• _EXERCISE REQUIREMENTS_
Only the lines below, from the one with "let b := placeRead s src 256" through the one with "def joinFrame (c", are to be written out, exactly.

• _RECORDS SUPPLIED_
/-- A descriptor member (R417); `src` is the image of a CTX_WRITE. A COUNT_DELTA whose pair is out of share has no status
of its own among those a call returns (R419): it is a range outside its limits. -/
def joinDescriptor (c t w g : Nat) (x : Group) (d : Bytes) (src : Place) (s : State) : State :=
  let op := lef d 0 4 8
  let table := (corePlan s d).isSome
  let ctx := op == 0xD0 || op == 0xD1
  if !(table || ctx || op == 0xF1) || !bit (leWord d 0) 14 || ((table || ctx) && !pf0Bound s x.domain) then
    callStatus c t w 0x0616 s
  else if x.reissue then callStatus c t w 0 (coreMember g x .none 0 0 s)
  else if op = 0xF1 then
    match countPair s (x.inst / 1024) (x.inst % 1024) (lef d 0x10 2 18) with
    | none => callStatus c t w 0x0612 s
    | some p => callStatus c t w 0 (coreMember g x
        (.counter (BitVec.ofNat 2 (lef d 0x10 0 2)) (BitVec.ofNat 18 p) (leWord d 0x18) (leWord d 0x20)) 0 0 s)
  else if op = 0xD0 then
    match ctlContext d with
    | none => callStatus c t w 0x04D0 s
    | some k =>
      let b := placeRead s src 256
      let st := ctxCheck s b
      if st ≠ 0 then callStatus c t w st s else joinContext c t w g x k (some b) s
  else if op = 0xD1 then
    match ctlContext d with
    | none => callStatus c t w 0x04D0 s
    | some k => joinContext c t w g x k none s
  else
    match corePlan s d with
    | none => callStatus c t w 0x0616 s
    | some p => joinTable c t w g x d p s

/-- A frame member from a core: edited, admitted as a NET_TX member is, and held off every leaf (R417, R285). -/
def joinFrame (c t w g : Nat) (x : Group) (b : Bytes) (s : State) : State :=
  withFrame c t w (lef b 0 0 18) s (fun f y =>
    let leaf := lef b 0x10 0 20
    match editHeld leaf (lef b 0x10 20 12) y s with
    | .bad _ => callStatus c t w 0x0612 s
    | .ok by_ =>
      if 2 ^ 22 < x.bytes + by_.length then callStatus c t w 0x061B s
      else
        let r := admitMember leaf f (putFrame f { y with bytes := by_, loc := .group } (spendHandle c f s))
        if r.2 then callStatus c t w 0 (coreMember g x (.frame f (BitVec.ofNat 20 leaf)) 0 by_.length r.1)
        else callStatus c t w 0x0614 (freeFrame f r.1))

/-- GJOIN (R417). -/
def execGjoin (core : CoreHk) (t : Thr) (err : FcErr) (s : State) : Res :=
  let c := core.val
  .next (xcall 0x29 (fun w => if iw w 24 1 = 1 then 24 else 72) c t.val err (fun w _ b s =>
    let g := (getG (threadOf s c t.val) (iRb w)).toNat % 2 ^ 16
    let frame := iw w 24 1 == 1
    withBuf c t.val (leWord b 0x18) (if !frame && lef b 0 4 8 == 0xD0 then 256 else 0) s (fun src =>
      match ownGroup s c t.val g with
      | none => callStatus c t.val w 0x0613 s
      | some x =>
        if x.state = .aborted then callStatus c t.val w 0x061D s
        else if x.state != .opened then callStatus c t.val w 0x0613 s
        else if 16 ≤ x.members.length then callStatus c t.val w 0x061B s
        else if frame then joinFrame c t.val w g x b s else joinDescriptor c t.val w g x b src s)) s)

/-- A GJOIN that waits for a shadow slot is tried again; a group that was aborted meanwhile ends it (R417). -/
def retryJoin (c t : Nat) (s : State) : State :=
  let x := threadOf s c t
  match x.wait with
  | .join g rd d =>
    let wake (st : Nat) (s : State) : State :=
      putThread c t { threadOf s c t with done := true, owed := [(rd, BitVec.ofNat 64 st)] } s
    if x.done then s else
    match ownGroup s c t g, corePlan s d with
    | none, _ => wake 0x061D s
    | _, none => wake 0x0616 s
    | some y, some p =>
      if y.state != .opened then wake 0x061D s else
      match stageTable g y p s with
      | some r => wake r.2 r.1
      | none => s
  | _ => s

/-- GCLOSE (R418): the thread waits until its group commits or aborts. -/
def execGclose (core : CoreHk) (t : Thr) (err : FcErr) (s : State) : Res :=
  let c := core.val
  .next (xcall 0x2A (fun _ => 32) c t.val err (fun w a _ s =>
    let g := (getG (threadOf s c t.val) (iRb w)).toNat % 2 ^ 16
    match ownGroup s c t.val g with
    | none => callStatus c t.val w 0x0613 s
    | some x =>
      if x.state = .aborted then
        callEnd c t.val w a 0x061D 0 (slice (x.members.flatMap (fun _ => leBytes 2 0x0502)) 0 32) (freeCg g s)
      else if x.state != .opened then callStatus c t.val w 0x0613 s
      else stall c t.val .call false [] (putCg g { x with state := .closed, n := x.members.length, gclose := some (iRd w, a) } s)) s)

end Sys2Proof.Machine
end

• _EXERCISE ANSWER_
      let b := placeRead s src 256
      let st := ctxCheck s b
      if st ≠ 0 then callStatus c t w st s else joinContext c t w g x k (some b) s
  else if op = 0xD1 then
    match ctlContext d with
    | none => callStatus c t w 0x04D0 s
    | some k => joinContext c t w g x k none s
  else
    match corePlan s d with
    | none => callStatus c t w 0x0616 s
    | some p => joinTable c t w g x d p s

/-- A frame member from a core: edited, admitted as a NET_TX member is, and held off every leaf (R417, R285). -/
def joinFrame (c t w g : Nat) (x : Group) (b : Bytes) (s : State) : State :=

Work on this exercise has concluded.